Потом я забрел в церковь. Впервые после возвращения в Нижний Бинфилд здесь не явились мне (во всяком случае, не показались) духи прошлого. Поскольку ничего не изменилось. Ничего, кроме паствы, лежавшей теперь на погосте. Даже подушечки, чтоб опускаться на колени, были, похоже, те же самые. И тот же запах пыли со сладковатым душком тлена. И — Бог ты мой! — та же дырка в оконном витраже, только сейчас, вечером, солнце светило с другой стороны и луч не полз по каменному полу. Темнели старые скамьи — до них еще не добрались, не заменили на ряды удобных стульев. Вот наша, а вот та, передняя, на которой ревел-грохотал Уэзерол, сражаясь с Шутером. «Сигон, царь Аморрейский, и Ог, царь Васанский!» И стертые подошвами плиты в проходе, с остатками едва различимых эпитафий особам, что покоились внизу. Я, кряхтя, присел посмотреть одну плиту возле нашей скамьи. Сохранившуюся на ней лишь по краям надпись я помнил наизусть. Она буквально врезалась мне в память; миллион раз, наверно, я перечитывал ее во время проповедей:
«Здесь... сон, дворянин
этого прикода... верно и
честно...
...
...обилие его
щедрот и добродетелей...
...
...возлюбленной супругой
Эмилией... ему семерык
дочерей...»
Помню, как озадачивала меня в детстве эта выбитая старинным шрифтом буква «х», которую я читал как «к». А может, раздумывал я ребенком, в старину так и говорили: «прикод», «семерык»? Отчего ж нынче произносят по-другому?

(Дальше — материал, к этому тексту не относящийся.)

-- ==== Sys2Proof/Laws/WithMem.lean ====
section
/-! SUPPORT. Which operations look at no space: they do the same to the machine with other contents of its spaces. -/

namespace Sys2Proof.Machine

@[simp] theorem State.withMem_cfg (s : State) (m : Spaces) : (s.withMem m).cfg = s.cfg := rfl
@[simp] theorem State.withMem_st (s : State) (m : Spaces) : (s.withMem m).st = s.st := rfl
@[simp] theorem State.withMem_w (s : State) (m : Spaces) : (s.withMem m).w = s.w := rfl
@[simp] theorem State.withMem_phase (s : State) (m : Spaces) : (s.withMem m).phase = s.phase := rfl
@[simp] theorem State.withMem_pix (s : State) (m : Spaces) : (s.withMem m).pix = s.pix := rfl
@[simp] theorem State.withMem_pending (s : State) (m : Spaces) : (s.withMem m).pending = s.pending := rfl
@[simp] theorem State.withMem_rdData (s : State) (m : Spaces) : (s.withMem m).rdData = s.rdData := rfl
@[simp] theorem State.withMem_mem (s : State) (m : Spaces) : (s.withMem m).mem = m := rfl
@[simp] theorem State.withMem_withMem (s : State) (m m' : Spaces) : (s.withMem m).withMem m' = s.withMem m' := rfl
@[simp] theorem State.withMem_self (s : State) : s.withMem s.mem = s := rfl

@[simp] theorem State.withMem_pixPos (s : State) (m : Spaces) : (s.withMem m).pixPos = s.pixPos := rfl
@[simp] theorem State.withMem_pixAddr (s : State) (m : Spaces) : (s.withMem m).pixAddr = s.pixAddr := rfl
@[simp] theorem State.withMem_payloadAddr (s : State) (m : Spaces) : (s.withMem m).payloadAddr = s.payloadAddr := rfl
@[simp] theorem State.withMem_maskIndex (s : State) (m : Spaces) : (s.withMem m).maskIndex = s.maskIndex := rfl
@[simp] theorem State.withMem_rowVisible (s : State) (m : Spaces) : (s.withMem m).rowVisible = s.rowVisible := rfl
@[simp] theorem State.withMem_pixVisible (s : State) (m : Spaces) : (s.withMem m).pixVisible = s.pixVisible := rfl
@[simp] theorem State.withMem_psel (s : State) (m : Spaces) (x : Pos) : (s.withMem m).psel x = s.psel x := rfl
@[simp] theorem State.withMem_readOffset (s : State) (m : Spaces) (off : BitVec 8) :
    (s.withMem m).readOffset off = s.readOffset off := rfl

@[simp] theorem State.setDone_withMem (s : State) (m : Spaces) (d : Bool) :
    (s.withMem m).setDone d = (s.setDone d).withMem m := rfl

@[simp] theorem State.endDraw_withMem (s : State) (m : Spaces) :
    (s.withMem m).endDraw = (s.endDraw).withMem m := rfl

@[simp] theorem State.clearForDraw_withMem (s : State) (m : Spaces) :
    (s.withMem m).clearForDraw = (s.clearForDraw).withMem m := rfl

@[simp] theorem State.beginDraw_withMem (s : State) (m : Spaces) :
    (s.withMem m).beginDraw = (s.beginDraw).withMem m := rfl

@[simp] theorem State.setPending_withMem (s : State) (m : Spaces) (q : List HostAction) :
    (s.withMem m).setPending q = (s.setPending q).withMem m := rfl

@[simp] theorem State.setRdData_withMem (s : State) (m : Spaces) (v : Reg32) :
    (s.withMem m).setRdData v = (s.setRdData v).withMem m := rfl

@[simp] theorem State.writeReg_withMem (s : State) (m : Spaces) (q : Reg) (v : Reg32) :
    (s.withMem m).writeReg q v = (s.writeReg q v).withMem m := rfl

@[simp] theorem State.beginRow_withMem (s : State) (m : Spaces) (u : MaskWord) :
    (s.withMem m).beginRow u = (s.beginRow u).withMem m := rfl

@[simp] theorem State.endRow_withMem (s : State) (m : Spaces) :
    (s.withMem m).endRow = (s.endRow).withMem m := rfl

@[simp] theorem State.beginRun_withMem (s : State) (m : Spaces) (n : Pos) (a : Addr) :
    (s.withMem m).beginRun n a = (s.beginRun n a).withMem m := rfl

@[simp] theorem State.skipRun_withMem (s : State) (m : Spaces) (n : Pos) :
    (s.withMem m).skipRun n = (s.skipRun n).withMem m := rfl

@[simp] theorem State.endRun_withMem (s : State) (m : Spaces) :
    (s.withMem m).endRun = (s.endRun).withMem m := by
  unfold State.endRun
  split <;> rename_i h <;> simp only [State.withMem_cfg] at h <;> simp only [h, if_true, if_false,
    Bool.false_eq_true] <;> rfl

@[simp] theorem State.nextPixel_withMem (s : State) (m : Spaces) :
    (s.withMem m).nextPixel = (s.nextPixel).withMem m := by
  by_cases h : s.pix + 1 = s.w.runLen
  · simp only [State.nextPixel, State.withMem_pix, State.withMem_w, h, if_true, State.endRun_withMem]
  · simp only [State.nextPixel, State.withMem_pix, State.withMem_w, h, if_false]
    rfl

@[simp] theorem State.latchFault_withMem (s : State) (m : Spaces) (c : Cause) (pc row : Addr) (fx : Reg32) :
    (s.withMem m).latchFault c pc row fx = (s.latchFault c pc row fx).withMem m := by
  unfold State.latchFault
  by_cases h : s.st.cause = .none
  · rw [if_pos h, if_pos (show (s.withMem m).st.cause = .none from h)]
    rfl
  · rw [if_neg h, if_neg (show ¬ (s.withMem m).st.cause = .none from h)]

@[simp] theorem State.raise_withMem (s : State) (m : Spaces) (c : Cause) (pc row : Addr) (fx : Reg32) :
    (s.withMem m).raise c pc row fx = (s.raise c pc row fx).withMem m := by
  simp only [State.raise, State.latchFault_withMem, State.endDraw_withMem]

@[simp] theorem State.raiseStream_withMem (s : State) (m : Spaces) (c : Cause) (ctl : Byte) (x : Pos) :
    (s.withMem m).raiseStream c ctl x = (s.raiseStream c ctl x).withMem m := State.raise_withMem s m _ _ _ _

@[simp] theorem State.raiseCfg_withMem (s : State) (m : Spaces) (c : Cause) :
    (s.withMem m).raiseCfg c = (s.raiseCfg c).withMem m := State.raise_withMem s m _ _ _ _

@[simp] theorem State.startDraw_withMem (s : State) (m : Spaces) :
    (s.withMem m).startDraw = (s.startDraw).withMem m := by
  by_cases h : s.cfg.startCheck = .none
  · simp only [State.startDraw, State.withMem_cfg, h, if_true]
    rfl
  · simp only [State.startDraw, State.withMem_cfg, h, if_false, State.clearForDraw_withMem, State.raiseCfg_withMem]

@[simp] theorem State.statusClear_withMem (s : State) (m : Spaces) (v : Reg32) :
    (s.withMem m).statusClear v = (s.statusClear v).withMem m := by
  unfold State.statusClear
  cases v.getLsbD 0 <;> cases v.getLsbD 1 <;> rfl

/-- Changing the state of an outcome that goes on with a value. -/
@[simp] theorem mapNext_withValue {α : Type} (f : State → State) (r : Except Fault α)
    (k : α → Host.Outcome State Fault Refusal) :
    mapNext f (withValue r k) = withValue r fun v => mapNext f (k v) := by
  cases r <;> rfl

@[simp] theorem mapNext_next (f : State → State) (s : State) : mapNext f (.next s) = .next (f s) := rfl

@[simp] theorem mapNext_fault (f : State → State) (r : Fault) : mapNext f (.fault r) = .fault r := rfl

@[simp] theorem mapNext_refused (f : State → State) (r : Refusal) : mapNext f (.refused r) = .refused r := rfl

end Sys2Proof.Machine
end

Послышалось шарканье шагов. Я поднял глаза. Притащилась персона в рясе, сам викарий.
Но я знал, кто этот священник! Старый Беттертон, и раньше служивший тут викарием, правда, не с тех самых пор, когда меня начали водить в церковь, а так примерно с 1904-го. Несмотря на совершенно побелевшие волосы, я сразу его узнал.
А он не узнавал меня. Для него я был только экскурсантом, толстяком в синем костюме, зашедшим поглазеть. Он поздоровался и тотчас завел привычные речи: мол, если меня интересует история, передо мной замечательный архитектурный памятник, возведенный еще в эпоху саксов, и т.п. И бодро заковылял, показывая достопримечательности типа норманнской арки у входа в ризницу и медного барельефа с портретом сэра Родерика Бона, павшего в битве при Ньюбери. Я покорно плелся за ним с тем видом выпоротой собачонки, какой обычно наблюдается у среднего возраста делашей, когда их тащат по древним соборам или картинным галереям. Но сказал я ему, что мне здесь все доподлинно известно? Сказал, что я Джордж Боулинг и, даже если он меня не помнит, то помнит, разумеется, моего отца — Сэмюеля Боулинга; что я не только в течение десятка лет слушал его проповеди, подростком ходил на его занятия по подготовке к конфирмации, но даже был членом возглавлявшегося им Общества книголюбов и лишь в угоду ему взялся читать «Сезам и Лилии»? Нет, не сказал. Просто волокся вслед за ним, время от времени издавая невнятное мычание, как всегда, когда вам торжественно сообщают, что вон тому-то иль тому-то уже пять сотен лет, а вы не можете взять в толк, о чем тут говорить, какого дьявола смотреть на это. С первой секунды встречи со священником я решил не напоминать о себе, остаться заезжим незнакомцем. Как только позволили приличия, я бросил полшиллинга в церковную кружку и дунул к выходу.